I've also finished my "Cookies & Cream" hat for myself, and I've started another hat - a gift for somebody...
Working on Christmas gifts for family and friends. It's hard for me to post pictures right now since my computer can't access the internet. Plus I don't want people to see their gifts ahead of time. Just know I am working away, and I will try to post photos when I can, or once I figure out how to away from home.
I'm so excited that I get to go to some awesome yarn stores here in St. Paul. Hopefully this week.

Monday, November 5, 2007

A few squares

I've been working on making 8" squares for the San Diego Wild Fire Blanket Project. Saturday at the meetup I edged and pieced together squares for a baby blanket that a woman sent in to the the project. The project is really taking off. GeorgeAnne is getting donations of squares from all across the country. It will be so amazing to see the squares transform into blankets and all the love and well wishes that have gone into each stitch.
I haven't gotten much other crocheting done this week, except I did finish the Strawberry Frozen Yogurt hat and mittens.
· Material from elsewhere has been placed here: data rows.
-- ==== Sys2Proof/Laws/OnlyDevice.lean ====
section
/-! SUPPORT. What the operations of Switch, Monitors, Sess, Partners, Responder, Sleep, Cascade, Lifecycle leave
    alone. -/

set_option maxRecDepth 20000

namespace Sys2Proof.Machine

open Sys2Proof

theorem State.discardSwitch_only {L : List Part} {σ : State} (s : State)
    (hL : [.yard, .log] ⊆ L) (hs : σ.only L s) : σ.only L (State.discardSwitch s) := by
  unfold State.discardSwitch
  repeat' first
    | with_reducible first
        | assumption | apply State.modYard_only | apply State.ev_only
    | exact hL (by decide) | exact List.Subset.trans (by decide) hL | split

theorem State.activate_only {L : List Part} {σ : State} (s : State) (sheet base : Nat) (safe : Bool)
    (hL : [.yard, .cas, .log, .atn, .out] ⊆ L) (hs : σ.only L s) : σ.only L (State.activate s sheet base safe) := by
  unfold State.activate
  repeat' first
    | with_reducible first
        | assumption | apply State.discardSwitch_only | apply State.modYard_only | apply State.latch_only
        | apply State.linkSend_only | apply State.ev_only | refine foldl_only _ _ _ ?_ ?_ | refine ite_only ?_ ?_
    | exact hL (by decide) | exact List.Subset.trans (by decide) hL | intro _ _ _

theorem State.takeSwitch_only {L : List Part} {σ : State} (s : State) (f : Nat)
    (hL : [.yard, .cas, .log, .atn, .out] ⊆ L) (hs : σ.only L s) : σ.only L (State.takeSwitch s f) := by
  unfold State.takeSwitch
  repeat' first
    | with_reducible first
        | assumption | apply State.modCas_only | apply State.activate_only
    | exact hL (by decide) | split

theorem State.makeSafeDue_only {L : List Part} {σ : State} (s : State)
    (hL : [.yard] ⊆ L) (hs : σ.only L s) : σ.only L (State.makeSafeDue s) := by
  unfold State.makeSafeDue
  repeat' first
    | with_reducible first
        | assumption | apply State.modYard_only | refine ite_only ?_ ?_
    | exact hL (by decide)

theorem State.classT_only {L : List Part} {σ : State} (s : State)
    (hL : [.yard, .cas, .out] ⊆ L) (hs : σ.only L s) : σ.only L (State.classT s) := by
  unfold State.classT
  repeat' first
    | with_reducible first
        | assumption | apply State.linkSend_only | apply State.makeSafeDue_only | refine ite_only ?_ ?_
    | exact List.Subset.trans (by decide) hL

theorem State.alarmRespond_only {L : List Part} {σ : State} (s : State)
    (hL : [.core, .sup, .hal, .yard, .cas, .log, .mon, .atn, .out] ⊆ L) (hs : σ.only L s) : σ.only L
        (State.alarmRespond s) := by
  unfold State.alarmRespond
  repeat' first
    | with_reducible first
        | assumption | apply State.modMon_only | apply State.beginAlarmHold_only | apply State.classT_only
        | apply State.modCore_only | apply State.setOp_only | apply State.modSup_only | refine ite_only ?_ ?_
    | exact hL (by decide) | exact List.Subset.trans (by decide) hL | split
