theorem execDebugNonceRead_only {L : List Part} (r : Req) (s : State) (hL : [.par, .tack, .dmb, .cas, .dict, .lc,
    .atn, .out] ⊆ L) : s.onlyRes L (execDebugNonceRead r s) := by
  have h0 := State.only_refl L s
  unfold execDebugNonceRead
  repeat' first
    | with_reducible first
        | assumption | apply State.fresh_only | apply State.request_only | apply State.readOn_only
        | refine onlyRes_next ?_ | intro _
    | exact List.Subset.trans (by decide) hL

theorem execNonceExpiry_only {L : List Part} (s : State) (hL : [.lc, .out] ⊆ L) : s.onlyRes L (execNonceExpiry s) := by
  have h0 := State.only_refl L s
  unfold execNonceExpiry
  repeat' first
    | with_reducible first
        | assumption | apply State.fresh_only | apply State.endNonce_only | refine onlyRes_next ?_
    | exact List.Subset.trans (by decide) hL | split

theorem execDebugToken_only {L : List Part} (r : Req) (value : Bytes) (s : State) (hL : changeParts ⊆ L) : s.onlyRes L
    (execDebugToken r value s) := by
  have h0 := State.only_refl L s
  unfold execDebugToken
  repeat' first
    | with_reducible first
        | assumption | apply State.fresh_only | apply State.writeRow_only | refine onlyRes_next ?_
    | exact List.Subset.trans (by decide) hL

theorem execCascadeEnableWrite_only {L : List Part} (r : Req) (v : Nat) (s : State) (hL : changeParts ⊆ L) : s.onlyRes
    L (execCascadeEnableWrite r v s) := by
  have h0 := State.only_refl L s
  unfold execCascadeEnableWrite
  repeat' first
    | with_reducible first
        | assumption | apply State.fresh_only | apply State.writeRow_only | refine onlyRes_next ?_
    | exact List.Subset.trans (by decide) hL

theorem execCascadePromote_only {L : List Part} (r : Req) (v : Nat) (s : State) (hL : changeParts ⊆ L) : s.onlyRes L
    (execCascadePromote r v s) := by
  have h0 := State.only_refl L s
  unfold execCascadePromote
  repeat' first
    | with_reducible first
        | assumption | apply State.fresh_only | apply State.writeRow_only | refine onlyRes_next ?_
    | exact List.Subset.trans (by decide) hL

theorem execActingMasterClear_only {L : List Part} (r : Req) (v : Nat) (s : State) (hL : changeParts ⊆ L) : s.onlyRes
    L (execActingMasterClear r v s) := by
  have h0 := State.only_refl L s
  unfold execActingMasterClear
  repeat' first
    | with_reducible first
        | assumption | apply State.fresh_only | apply State.writeRow_only | refine onlyRes_next ?_
    | exact List.Subset.trans (by decide) hL

theorem execPromotionNotice_only {L : List Part} (s : State) (hL : [.core, .tack, .yard, .jobs, .devJobs, .nextJob,
    .pads, .cas, .log, .atn, .out] ⊆ L) : s.onlyRes L (execPromotionNotice s) := by
  have h0 := State.only_refl L s
  unfold execPromotionNotice
  repeat' first
    | with_reducible first
        | assumption | apply State.fresh_only | apply State.passOn_only | apply State.orphan_only
        | apply State.latch_only | apply State.ev_only | apply State.fullResetDue_only | refine onlyRes_next ?_
        | refine ite_only ?_ ?_
    | exact hL (by decide) | exact List.Subset.trans (by decide) hL | split | (dsimp only)

theorem execLinkDown_only {L : List Part} (port : Nat) (s : State) (hL : [.cas, .atn, .out] ⊆ L) : s.onlyRes L
    (execLinkDown port s) := by
  have h0 := State.only_refl L s
  unfold execLinkDown
  repeat' first
    | with_reducible first
        | assumption | apply State.fresh_only | apply State.modCas_only | apply State.latch_only
        | apply State.modCas_only | refine onlyRes_next ?_ | refine foldl_only _ _ _ ?_ ?_ | refine ite_only ?_ ?_
        | refine ite_only_fst ?_ ?_
    | with_reducible intro _ _ _ | with_reducible intro _ _ | exact hL (by decide) | exact List.Subset.trans (by decide) hL | split | (dsimp only)

theorem execMemberLost_only {L : List Part} (d : Nat) (s : State) (hL : [.yard, .jobs, .cas, .log, .atn, .out] ⊆ L) :
    s.onlyRes L (execMemberLost d s) := by
  have h0 := State.only_refl L s
  unfold execMemberLost
  repeat' first
    | with_reducible first
        | assumption | apply State.fresh_only | apply State.endJob_only | apply State.modCas_only
        | apply State.latch_only | apply State.ev_only | refine onlyRes_next ?_ | refine foldl_only _ _ _ ?_ ?_
        | intro _ | refine ite_only ?_ ?_
    | exact hL (by decide) | exact List.Subset.trans (by decide) hL

theorem execLinkRekey_only {L : List Part} (r : Rekey) (secret transcript : Bytes) (s : State) (hL : [.cas,
    .log, .atn, .out] ⊆ L) : s.onlyRes L (execLinkRekey r secret transcript s) := by
  have h0 := State.only_refl L s
  unfold execLinkRekey
  repeat' first
    | with_reducible first
        | assumption | apply State.fresh_only | apply State.keyLink_only | apply State.ev_only
        | apply State.latch_only | apply State.modCas_only | apply State.modCas_only | refine onlyRes_next ?_
        | refine ite_only ?_ ?_
    | with_reducible intro _ _ _ | with_reducible intro _ _ | exact hL (by decide) | exact List.Subset.trans (by decide) hL | split | (dsimp only)

theorem execForwardedJob_only {L : List Part} (desc data : Bytes) (master mask : Nat) (s : State) (hL : [.jobs,
    .nextJob, .cas, .out] ⊆ L) : s.onlyRes L (execForwardedJob desc data master mask s) := by
  have h0 := State.only_refl L s
  unfold execForwardedJob
  repeat' first
    | with_reducible first
        | assumption | apply State.fresh_only | apply State.modCas_only | apply State.modJobs_only
        | apply State.modNextJob_only | refine onlyRes_next ?_ | refine ite_only ?_ ?_
    | exact hL (by decide) | exact List.Subset.trans (by decide) hL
I'll try to post a picture in a few days.

Wednesday, October 31, 2007

Happy Halloween

While we were out of state, I made some halloween trick or treat pumpkin bags for the kids. Not too big, not too small, but just right. Here we are in our costumes I frantically made after returning to San Diego (while dealing with a cough & cold and no sleep). DH is a leopard, #2 is a lamb, #1is a lion, and I'm a snake. I like trying to do family costumes because it is fun and presents an interesting challenge. I'll post the answer to our family costume theme tomorrow, but feel free to guess how we might all be related. I'll give you a hint: each of us has a buddy. Leopard-goat, lion-calf, lamb-wolf, snake-baby.

The other thing I started working on last week is a bag to felt. So many crafty people in our Fiber Therapy group have been making felted bags recently, I've gotten excited and want to try one out myself. I had been thinking about the design for awhile, and was excited to buy the yarn at a yarn shop while on the trip. I think that it is big enough to stitch together and then try felting. Here is the pic of the flat fabric. I know it will shrink upon felting, but we'll see how it goes. Maybe this will be a project for the weekend...
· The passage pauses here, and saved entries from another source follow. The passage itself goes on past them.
-- ==== Sys2Proof/Laws/State.lean ====
section
/-! SUPPORT. One lemma per part of the state per modifier, each true by definition: no proof unfolds a record update. -/

namespace Sys2Proof.Machine
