-- ==== Sys2Proof/Laws/EffectsStart.lean ====
section
/-! SUPPORT. What the shared operations and the single commands do to the fields that the statements speak of: the start, the clock, the monitors and the Logbook ring. -/

set_option maxRecDepth 10000
set_option linter.unusedVariables false
set_option linter.unusedSimpArgs false

namespace Sys2Proof.Machine

open Sys2Proof

/-- Every path of the ROM ends in the jump or in a stop (R62, R64, R89). -/
theorem romRun_end (s : State) (r : RomInput) :
    (s.romRun r).boot.romDone = true ∧ ((s.romRun r).boot.handover.isSome ∨ (s.romRun r).boot.stuck.isSome) := by
  unfold State.romRun State.romAfterLc State.fullBoot
  repeat' first
    | split
    | (simp [State.romStop, State.romJump]; done)
    | dsimp only

/-- A start in state BOOTING, whatever comes before it (R21, R31, R547). -/
theorem State.beginStart_core (s : State) (c : ResetCause) :
    (s.beginStart c).core.op = .booting ∧ (s.beginStart c).core.resetCause = c ∧ (s.beginStart c).core.frameCt = 0 ∧
    (s.beginStart c).core.tick = 0 ∧ (s.beginStart c).core.fullReset = none ∧
    (s.beginStart c).core.starts = s.core.starts + 1 := by
  unfold State.beginStart
  dsimp only
  split <;> simp [State.clearVolatile]

/-- What a start clears and what it keeps (R548). -/
theorem State.beginStart_rest (s : State) (c : ResetCause) :
    (s.beginStart c).boot = bootReset s.boot.ledger s.boot.records ∧ (s.beginStart c).fuse = s.fuse ∧
    (s.beginStart c).tack = s.tack.atStart ∧ (s.beginStart c).jobs = [] ∧ (s.beginStart c).shed = [] ∧
    (s.beginStart c).pads = [padZero] ∧ (s.beginStart c).dict = s.dict.atStart ∧
    (s.beginStart c).log.entries = s.log.entries ∧ (s.beginStart c).pwr.link = false ∧
    (s.beginStart c).pwr.hoPol = s.pwr.hoPol ∧ (s.beginStart c).pwr.bootSel = s.pwr.bootSel ∧
    (s.beginStart c).pwr.cascadeId = s.pwr.cascadeId ∧ (s.beginStart c).pwr.vinGood = s.pwr.vinGood ∧
    (s.beginStart c).pwr.vioMg = s.pwr.vioMg ∧ (s.beginStart c).pwr.pll = s.pwr.pll := by
  unfold State.beginStart
  dsimp only
  split <;> simp [State.clearVolatile, State.ev, State.logEv, State.logDueAdd, Log.atStart]

/-- OFF (R17, R21): nothing on main power keeps its state. -/
theorem State.toOff_facts (s : State) :
    s.toOff.core.op = .off ∧ s.toOff.jobs = [] ∧ s.toOff.shed = [] ∧ s.toOff.fuse = s.fuse ∧ s.toOff.pads = [padZero] ∧
    s.toOff.tack = s.tack.atStart ∧ s.toOff.log.entries = s.log.entries ∧ s.toOff.pwr.link = false := by
  simp [State.toOff, State.clearVolatile, Log.atStart]

/-- The state that `setOp` enters (R17). -/
@[simp] theorem State.setOp_op (s : State) (o : Op) : (s.setOp o).core.op = o := by
  unfold State.setOp
  split
  · assumption
  · simp

/-- What a chain of operations leaves alone, read off as an equation. -/
theorem State.only.eq {L : List Part} {s t : State} (h : s.only L t) (p : Part) (hp : p ∉ L) : s.same p t := h p hp
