/-- A record written with the next sequence number is the one in force (R90, R170). -/
theorem Banks.put_inForce {α : Type} (b : Banks) (f : RecordForm α) (r r' : α) (e : f.read (f.encode r) = some r')
    (h : ∀ x, b.inForce f = some x → f.seq r' = f.seq x + 1) : (b.put f r).inForce f = some r' := by
  obtain ⟨b0, b1⟩ := b
  unfold Banks.inForce at h
  unfold Banks.put
  dsimp only at h ⊢
  cases e0 : f.read b0 with
  | none =>
    unfold Banks.inForce
    dsimp only
    rw [e]
    cases e1 : f.read b1 with
    | none => rfl
    | some y =>
      rw [e0, e1] at h
      have g := h y rfl
      dsimp only
      rw [if_neg (bv32_cycle _ _ g), if_pos g]
  | some x =>
    cases e1 : f.read b1 with
    | none =>
      rw [e0, e1] at h
      have g := h x rfl
      unfold Banks.inForce
      dsimp only
      rw [e, e0]
      dsimp only
      rw [if_pos g]
    | some y =>
      rw [e0, e1] at h
      dsimp only at h ⊢
      have one : f.seq r' = f.seq x + 1 → (Banks.mk b0 (f.encode r)).inForce f = some r' := by
        intro g
        unfold Banks.inForce
        dsimp only
        rw [e, e0]
        dsimp only
        rw [if_pos g]
      have zero : f.seq r' = f.seq y + 1 → (Banks.mk (f.encode r) b1).inForce f = some r' := by
        intro g
        unfold Banks.inForce
        dsimp only
        rw [e, e1]
        dsimp only
        rw [if_neg (bv32_cycle _ _ g), if_pos g]
      split
      · rename_i q
        rw [if_pos q] at h
        exact zero (h y rfl)
      · rename_i q1
        rw [if_neg q1] at h
        split
        · rename_i q
          rw [if_pos q] at h
          exact one (h x rfl)
        · rename_i q2
          rw [if_neg q2] at h
          split
          · rename_i q
            rw [if_pos q] at h
            exact zero (h y rfl)
          · rename_i q
            rw [if_neg q] at h
            exact one (h x rfl)

theorem Banks.inForce_read {α : Type} (b : Banks) (f : RecordForm α) (x : α) (h : b.inForce f = some x) :
    ∃ c, f.valid c = true ∧ x = f.parse c := by
  have key : ∀ c, f.read c = some x → ∃ c, f.valid c = true ∧ x = f.parse c := by
    intro c hc
    unfold RecordForm.read at hc
    split at hc
    · rename_i v; exact ⟨c, v, (Option.some.inj hc).symm⟩
    · cases hc
  unfold Banks.inForce at h
  split at h
  · exact key _ h
  · exact key _ (by assumption)
  · rename_i e0 e1
    (repeat' split at h) <;> (cases h; first | exact key _ e1 | exact key _ e0)

theorem RecordForm.valid_length {α : Type} {f : RecordForm α} {b : Bytes} (h : f.valid b = true) : b.length = f.size := by
  unfold RecordForm.valid at h
  simp only [Bool.and_eq_true, beq_iff_eq] at h
  exact h.1.1

/-! ### Fields -/

theorem SlotState.ofCode_code (x : SlotState) : SlotState.ofCode x.code = x := by cases x <;> rfl

theorem byteSlot_slotByte (x : Option Slot) (h : x ≠ some .r) : byteSlot (slotByte x) = x := by
  cases x with
  | none => rfl
  | some y => cases y <;> first | rfl | exact absurd rfl h

theorem slotByte_lt (x : Option Slot) : slotByte x < 256 := by
  cases x with
  | none => decide
  | some y => cases y <;> decide

theorem code_lt (x : SlotState) : x.code < 256 := by cases x <;> decide

theorem byteSlot_ne (v : Nat) : byteSlot v ≠ some .r := by unfold byteSlot; repeat' split <;> simp

theorem ofNat8 (v : Nat) (h : v < 256) : (BitVec.ofNat 8 v).toNat = v := by rw [BitVec.toNat_ofNat]; omega

/-- A device ledger that its 64 bytes can hold (R90). -/
def DevLedger.fits (l : DevLedger) : Prop :=
  l.active ≠ some .r ∧ l.trial ≠ some .r ∧ l.count < 256 ∧ l.target < 256 ∧ l.svnA < 256 ∧ l.svnB < 256 ∧
  l.digA.length = 16 ∧ l.digB.length = 16

/-- A port ledger that its 64 bytes can hold (R170). -/
def PortLedger.fits (l : PortLedger) : Prop :=
  l.active ≠ some .r ∧ l.trial ≠ some .r ∧ l.count < 256 ∧ l.svA < 65536 ∧ l.svB < 65536 ∧ l.svR < 65536 ∧
  l.digA.length = 12 ∧ l.digB.length = 12 ∧ l.digR.length = 12

/-- A life-cycle mark that its 192 bytes can hold (R468). -/
def LcMark.fits (m : LcMark) : Prop := m.source < 256 ∧ m.target < 256 ∧ m.step < 256 ∧ m.record.length = 128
This week, I have begun making 8" squares for the SD Wild Fire blanket project. I know we'll be busy sewing the squares together on Saturday.
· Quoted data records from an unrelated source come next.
/-- A restore gives entries their defaults and changes no other value (R440). -/
theorem State.restore_val (s : State) (j : Nat) :
    s.restoreDefaults.val j = s.val j ∨ (j ∈ restoreKeys ∧ s.restoreDefaults.val j = dfltOf j) := by
  have hk : 0x900009 ∉ restoreKeys := by decide +kernel
  unfold State.restoreDefaults
  extract_lets a b
  have ha : a.val j = s.val j := rfl
  have hb : b.val j = s.val j ∨ (j ∈ restoreKeys ∧ b.val j = dfltOf j) := by
    unfold b
    rw [← ha]
    clear ha
    clear b
    revert a
    generalize hl : restoreKeys = l at hk
    have main : ∀ (l' : List Nat) (a : State), (∀ k ∈ l', k ∈ l) →
        (l'.foldl (fun s k =>
          if s.val k = dfltOf k then s
          else if s.entryCheck 1 k (dfltOf k) = 0 then (s.applyEntry k (dfltOf k)).2
          else s.modDict (fun d => { d with restoreKept := d.restoreKept + 1 })) a).val j = a.val j ∨
        (j ∈ l ∧ (l'.foldl (fun s k =>
          if s.val k = dfltOf k then s
          else if s.entryCheck 1 k (dfltOf k) = 0 then (s.applyEntry k (dfltOf k)).2
          else s.modDict (fun d => { d with restoreKept := d.restoreKept + 1 })) a).val j = dfltOf j) := by
      intro l'
      induction l' with
      | nil => intro a _; exact Or.inl rfl
      | cons k l' ih =>
        intro a h
        have st : (if a.val k = dfltOf k then a
            else if a.entryCheck 1 k (dfltOf k) = 0 then (a.applyEntry k (dfltOf k)).2
            else a.modDict (fun d => { d with restoreKept := d.restoreKept + 1 })).val j = a.val j ∨
          (j ∈ l ∧ (if a.val k = dfltOf k then a
            else if a.entryCheck 1 k (dfltOf k) = 0 then (a.applyEntry k (dfltOf k)).2
            else a.modDict (fun d => { d with restoreKept := d.restoreKept + 1 })).val j = dfltOf j) := by
          split
          · exact Or.inl rfl
          · split
            · rw [(State.applyEntry_val a k j _ (fun e => hk (e ▸ h k (by simp)))).1]
              split
              · rename_i e; subst e; exact Or.inr ⟨h j (by simp), rfl⟩
              · exact Or.inl rfl
            · exact Or.inl rfl
        rw [List.foldl_cons]
        rcases ih _ (fun x hx => h x (by simp [hx])) with e | e
        · rcases st with e2 | e2
          · exact Or.inl (e.trans e2)
          · exact Or.inr ⟨e2.1, e.trans e2.2⟩
        · exact Or.inr e
    intro a
    exact main l a (fun _ h => h)
  clear_value b
  exact hb

theorem State.answer_val (s : State) (k : Nat) (r : Reply) (j : Nat) : (s.answer k r).val j = s.val j := by
  obtain ⟨a, h⟩ := State.answer_dict s k r
  unfold State.val; rw [h]

/-- A write of an export entry takes its value at once (R456, R457). -/
theorem State.writeRow_export (s : State) (r : Req) (x : Sess) (key : Nat) (v : Bytes) (a : s.requestReady r x)
    (b1 : r.approver = none) (b2 : s.valueProgramme key v = none) (b3 : s.writeCheck x key v = 0) (k : exportEntry key = true) :
    ∃ w q, s.fresh.noted (s.sess w q) ∧ s.fresh.writeRow r key v =
      (if key = 0x800101 then ((s.sess w q).written key v).modLog (fun l => { l with winStart := uLE v 0 8 })
        else (((((s.sess w q).written key v).modLog (fun l => { l with acked := uLE v 0 8 + 1 })).logLatches).latch 22 15).logEv
          (x.desc 0x0F04 0 (leN 8 (uLE v 0 8)) [])).answer x.slot (plain stOk) := by
  obtain ⟨w, q, hn, hs, e⟩ := State.writeRow_ready s r x key v a b1
  have hc : (s.sess w q).writeCheck (x.begun r 0x11 s.now) key v = s.writeCheck x key v := by
    rw [State.sess_writeCheck, State.begun_writeCheck]
  have k1 : key ≠ 0x500001 := by rintro rfl; cases k
  refine ⟨w, q, hn, ?_⟩
  rw [e]
  unfold State.writeValue
  dsimp only
  rw [if_neg k1, hc, b3, State.programmeFor_none _ key v _ ((State.sess_valueProgramme s w q key v).trans b2)]
  dsimp only
  rw [if_neg (fun q => q rfl), if_pos k]
  unfold State.writeExport State.finish
  dsimp only
  exact if_pos (State.dictOn_iface a.2.2.2.1)

theorem State.logLatches_acked (s : State) : s.logLatches.log.acked = s.log.acked := by
  have hr : ∀ t : State, t.refusedSummaries.log.acked = t.log.acked := by
    intro t
    unfold State.refusedSummaries
    generalize List.range 4 = l
    induction l generalizing t with
    | nil => rfl
    | cons n l ih =>
      rw [List.foldl_cons, ih]
      dsimp only
      split
      · rfl
      · rfl
  unfold State.logLatches
  extract_lets a b c d e
  have h : e.log.acked = s.log.acked := by
    unfold e d c
    show (if a = _ then _ else _ : State).log.acked = _
    split <;> (show (if _ then _ else _ : State).log.acked = _; split <;> rfl)
  split
  · exact h
  · rw [hr]; exact h

theorem State.promote_facts (u : State) : u.promote.cas.role = .master ∧ u.promote.cas.present = 0 ∧
    u.promote.val 0x90000A = [1] ∧ u.promote.dict.sessions = u.dict.sessions := by
  unfold State.promote
  extract_lets a
  have hd : (((a.modCas (fun c => { c with role := .master, present := 0, lost := 0 })).linkSend
      (a.pwr.cascadeId.toNat + 1) 10 []).ev 9 9 .promotion [a.pwr.cascadeId.toNat]).dict = a.dict := by
    have hl : ∀ (t : State) (n c : Nat) (b : Bytes), (t.linkSend n c b).dict = t.dict := fun t n c b =>
      State.linkSend_only t n c b (List.Subset.refl _) (State.only_refl _ t) .dict (by decide)
    rw [State.ev_dict, hl, State.modCas_dict]
  have hv : a.val 0x90000A = [1] := by
    unfold a State.storeNow
    have q2 : ∀ (t : State) (f : Dict → Dict), (∀ d, (f d).vals = d.vals) → (t.modDict f).val 0x90000A = t.val 0x90000A := by
      intro t f hf; unfold State.val State.modDict; rw [hf]
    dsimp only
    rw [q2 _ _ (fun d => by split <;> rfl), State.setVal_val]
    exact if_pos rfl
  have hs : a.dict.sessions = u.dict.sessions := by
    unfold a State.storeNow
    show (if _ then _ else _ : Dict).sessions = _
    split <;> rfl
  clear_value a
  refine ⟨rfl, rfl, ?_, ?_⟩
  · unfold State.val at hv ⊢; rw [hd]; exact hv
  · rw [hd]; exact hs

theorem addDev_has (s : State) (w v : DevWhat) (h : ∃ d ∈ s.devJobs, d.what = v) : ∃ d ∈ (s.addDev w).devJobs, d.what = v := by
  obtain ⟨d, h1, h2⟩ := h
  exact ⟨d, List.mem_append_left _ h1, h2⟩

/-- A retest queues a pair check on every disabled pair (R326). -/
theorem State.retestPairs_has (s : State) (l : Nat) (hl : l < 24) (h : (s.lane (4 + l)).disabled = true) :
    ∃ d ∈ s.retestPairs.devJobs, d.what = .pairCheck (4 + l) := by
  unfold State.retestPairs
  have hm : l ∈ List.range 24 := by simpa using hl
  generalize List.range 24 = r at hm
  have step : ∀ (t : State) (k : Nat), t.yard = s.yard →
      (if (t.lane (4 + k)).disabled ∧ t.devJobs.any (fun d => d.what == .pairCheck (4 + k)) = false then t.addDev (.pairCheck (4 + k)) else t).yard = s.yard := by
    intro t k ht; split
    · exact ht
    · exact ht
  have keep : ∀ (q : List Nat) (t : State), (∃ d ∈ t.devJobs, d.what = .pairCheck (4 + l)) →
      ∃ d ∈ (q.foldl (fun s l => if (s.lane (4 + l)).disabled ∧ s.devJobs.any (fun d => d.what == .pairCheck (4 + l)) = false
        then s.addDev (.pairCheck (4 + l)) else s) t).devJobs, d.what = .pairCheck (4 + l) := by
    intro q
    induction q with
    | nil => intro t h; exact h
    | cons k q ih =>
      intro t h
      rw [List.foldl_cons]
      refine ih _ ?_
      split
      · exact addDev_has _ _ _ h
      · exact h
  have main : ∀ (q : List Nat) (t : State), t.yard = s.yard → l ∈ q →
      ∃ d ∈ (q.foldl (fun s l => if (s.lane (4 + l)).disabled ∧ s.devJobs.any (fun d => d.what == .pairCheck (4 + l)) = false
        then s.addDev (.pairCheck (4 + l)) else s) t).devJobs, d.what = .pairCheck (4 + l) := by
    intro q
    induction q with
    | nil => intro t _ h; cases h
    | cons k q ih =>
      intro t ht hq
      rw [List.foldl_cons]
      by_cases e : l = k
      · subst e
        refine keep q _ ?_
        have hd : (t.lane (4 + l)).disabled = true := by unfold State.lane; rw [ht]; exact h
        split
        · exact ⟨_, List.mem_append_right _ (List.mem_singleton.2 rfl), rfl⟩
        · rename_i hn
          have : t.devJobs.any (fun d => d.what == .pairCheck (4 + l)) = true := by
            cases hb : t.devJobs.any (fun d => d.what == .pairCheck (4 + l)) with
            | true => rfl
            | false => exact absurd ⟨hd, hb⟩ hn
          obtain ⟨d, q1, q2⟩ := List.any_eq_true.1 this
          exact ⟨d, q1, by simpa using q2⟩
      · exact ih _ (step t k ht) (by simpa [e] using hq)
  exact main r s rfl hm

theorem uLE_encN (n v : Nat) (h : v < 256 ^ n) : uLE (encN n v) 0 n = v := by
  have e : encN n v = leN n v := if_pos h
  have hl : ∀ n v, (leN n v).length = n := by
    intro n; induction n with
    | zero => intro v; rfl
    | succ n ih => intro v; show (leN n (v / 256)).length + 1 = n + 1; rw [ih]
  have : slice (leN n v) 0 n = leN n v := by
    show (List.drop 0 (leN n v)).take n = _
    rw [List.drop_zero]; exact List.take_of_length_le (Nat.le_of_eq (hl n v))
  unfold uLE
  rw [e, this]; exact ofLE_leN n v h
Thursday, October 25, 2007

Here we go again

We were out of state when the fires of 2007 hit this weekend. So frustrating to be so far away and not have much info on what was going on at home. Like many, our neighborhood was evacuated, and thankfully we have been able to return to our home. The fires bring back memories of the 2003 fires, which came within less than a mile of my home then. I evacuated then. I remember the smoke, the ash and soot and working on halloween costumes because I couldn't go to lab. I tried to go to lab after a couple of days, but the air quality was worse inside than outside because the building ventillation system had sucked in so much bad air before... I don't know yet how close the fires got this time. I feel fortunate that we have a home to come back to; that we were able to breathe clean air for a couple of days while the fires were close and intense; and that family is safe (not sure yet about their homes in East County as the fire is still burning very close to their homes). It was almost a relief to be so far away when the evacuation order came. My family was safe, I could do nothing about anything at home so there was no need to fixate and worry about our place, and I knew that God would protect and provide for us. I wait to hear about family and friends.So now I'm home. Tired after the loooooong drive, and I have Halloween costumes to make.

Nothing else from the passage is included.